╭──

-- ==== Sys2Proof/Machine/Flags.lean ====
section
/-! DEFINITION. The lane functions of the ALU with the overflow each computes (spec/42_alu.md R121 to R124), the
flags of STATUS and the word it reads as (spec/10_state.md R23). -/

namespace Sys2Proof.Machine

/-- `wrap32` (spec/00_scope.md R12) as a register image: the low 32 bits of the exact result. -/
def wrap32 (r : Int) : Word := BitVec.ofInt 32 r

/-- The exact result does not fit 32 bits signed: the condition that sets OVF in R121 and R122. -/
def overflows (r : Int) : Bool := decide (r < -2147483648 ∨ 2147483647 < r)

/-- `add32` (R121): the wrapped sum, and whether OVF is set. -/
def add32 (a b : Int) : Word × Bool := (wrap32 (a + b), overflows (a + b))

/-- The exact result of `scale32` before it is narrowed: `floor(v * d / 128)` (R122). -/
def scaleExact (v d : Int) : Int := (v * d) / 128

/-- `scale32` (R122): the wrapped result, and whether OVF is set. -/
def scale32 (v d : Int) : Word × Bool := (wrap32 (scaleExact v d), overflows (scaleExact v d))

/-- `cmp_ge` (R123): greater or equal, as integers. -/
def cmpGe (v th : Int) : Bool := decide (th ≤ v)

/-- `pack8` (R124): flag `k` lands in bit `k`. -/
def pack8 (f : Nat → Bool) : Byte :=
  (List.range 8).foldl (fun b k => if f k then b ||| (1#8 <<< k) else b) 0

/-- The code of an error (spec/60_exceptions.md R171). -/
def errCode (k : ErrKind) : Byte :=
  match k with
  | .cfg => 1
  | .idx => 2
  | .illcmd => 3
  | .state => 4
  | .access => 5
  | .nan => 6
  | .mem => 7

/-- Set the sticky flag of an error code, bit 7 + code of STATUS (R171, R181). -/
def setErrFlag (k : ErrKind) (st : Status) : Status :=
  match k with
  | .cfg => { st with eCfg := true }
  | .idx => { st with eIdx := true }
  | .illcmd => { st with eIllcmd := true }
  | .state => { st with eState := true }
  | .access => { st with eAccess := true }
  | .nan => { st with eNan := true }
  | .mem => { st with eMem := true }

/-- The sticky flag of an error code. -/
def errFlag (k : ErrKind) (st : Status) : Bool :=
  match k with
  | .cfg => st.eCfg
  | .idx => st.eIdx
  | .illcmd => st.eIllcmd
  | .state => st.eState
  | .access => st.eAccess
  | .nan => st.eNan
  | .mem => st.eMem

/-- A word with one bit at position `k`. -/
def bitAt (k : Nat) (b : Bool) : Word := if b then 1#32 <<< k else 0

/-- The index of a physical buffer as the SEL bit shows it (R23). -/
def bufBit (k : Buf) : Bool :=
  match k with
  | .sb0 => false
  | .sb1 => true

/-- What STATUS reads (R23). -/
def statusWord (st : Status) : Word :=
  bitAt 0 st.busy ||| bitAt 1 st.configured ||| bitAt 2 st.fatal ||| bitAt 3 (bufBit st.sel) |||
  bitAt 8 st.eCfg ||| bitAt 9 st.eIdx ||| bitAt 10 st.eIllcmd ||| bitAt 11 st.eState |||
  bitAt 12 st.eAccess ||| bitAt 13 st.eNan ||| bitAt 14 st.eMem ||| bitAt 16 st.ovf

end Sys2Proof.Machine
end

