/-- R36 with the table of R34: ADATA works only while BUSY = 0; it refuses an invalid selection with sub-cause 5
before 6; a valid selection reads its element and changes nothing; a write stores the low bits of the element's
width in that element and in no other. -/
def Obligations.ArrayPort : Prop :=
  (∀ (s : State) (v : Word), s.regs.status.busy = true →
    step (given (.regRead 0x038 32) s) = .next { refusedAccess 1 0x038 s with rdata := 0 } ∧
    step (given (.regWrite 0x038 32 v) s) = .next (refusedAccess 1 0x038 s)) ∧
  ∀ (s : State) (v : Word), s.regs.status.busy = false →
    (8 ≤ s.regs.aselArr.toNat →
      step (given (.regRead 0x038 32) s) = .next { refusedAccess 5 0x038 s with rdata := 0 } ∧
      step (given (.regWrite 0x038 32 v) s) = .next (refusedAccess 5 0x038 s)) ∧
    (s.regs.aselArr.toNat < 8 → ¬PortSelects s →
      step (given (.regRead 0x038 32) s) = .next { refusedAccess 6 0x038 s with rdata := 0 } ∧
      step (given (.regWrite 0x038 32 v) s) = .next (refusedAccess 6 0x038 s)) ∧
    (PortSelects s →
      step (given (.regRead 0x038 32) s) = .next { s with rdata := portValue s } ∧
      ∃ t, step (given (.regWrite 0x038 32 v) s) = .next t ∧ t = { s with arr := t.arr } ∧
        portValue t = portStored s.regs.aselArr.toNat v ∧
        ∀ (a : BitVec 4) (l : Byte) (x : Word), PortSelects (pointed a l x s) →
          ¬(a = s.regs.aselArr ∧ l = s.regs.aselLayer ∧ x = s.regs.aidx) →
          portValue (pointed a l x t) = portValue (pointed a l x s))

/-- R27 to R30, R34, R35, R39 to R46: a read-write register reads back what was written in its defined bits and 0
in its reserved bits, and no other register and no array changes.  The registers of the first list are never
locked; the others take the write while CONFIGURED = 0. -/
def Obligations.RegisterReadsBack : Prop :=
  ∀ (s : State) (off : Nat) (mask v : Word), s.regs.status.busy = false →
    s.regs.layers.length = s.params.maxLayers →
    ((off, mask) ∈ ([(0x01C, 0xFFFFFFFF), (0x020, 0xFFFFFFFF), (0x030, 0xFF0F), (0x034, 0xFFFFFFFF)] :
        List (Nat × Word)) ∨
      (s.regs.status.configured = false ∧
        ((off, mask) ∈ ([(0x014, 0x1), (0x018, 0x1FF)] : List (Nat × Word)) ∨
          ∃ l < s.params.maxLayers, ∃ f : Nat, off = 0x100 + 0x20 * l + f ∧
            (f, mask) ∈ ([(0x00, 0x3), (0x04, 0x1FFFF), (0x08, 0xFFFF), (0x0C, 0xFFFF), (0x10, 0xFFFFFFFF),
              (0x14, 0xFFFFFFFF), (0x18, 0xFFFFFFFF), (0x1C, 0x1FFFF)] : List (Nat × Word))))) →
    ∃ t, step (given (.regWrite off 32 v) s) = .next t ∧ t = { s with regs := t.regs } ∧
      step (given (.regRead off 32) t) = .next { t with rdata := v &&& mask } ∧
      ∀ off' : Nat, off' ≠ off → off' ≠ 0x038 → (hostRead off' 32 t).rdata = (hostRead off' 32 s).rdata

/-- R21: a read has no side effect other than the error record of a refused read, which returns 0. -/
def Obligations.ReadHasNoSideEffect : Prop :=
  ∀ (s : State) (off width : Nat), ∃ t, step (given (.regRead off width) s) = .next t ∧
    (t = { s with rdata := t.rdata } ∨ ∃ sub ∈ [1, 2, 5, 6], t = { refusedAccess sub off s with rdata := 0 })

╰──

_WORK INSTRUCTION_
Return each line of the material in which the string "aselArr" can be found.

_ANSWER TO THIS EXERCISE_
    (8 ≤ s.regs.aselArr.toNat →
    (s.regs.aselArr.toNat < 8 → ¬PortSelects s →
        portValue t = portStored s.regs.aselArr.toNat v ∧
          ¬(a = s.regs.aselArr ∧ l = s.regs.aselLayer ∧ x = s.regs.aidx) →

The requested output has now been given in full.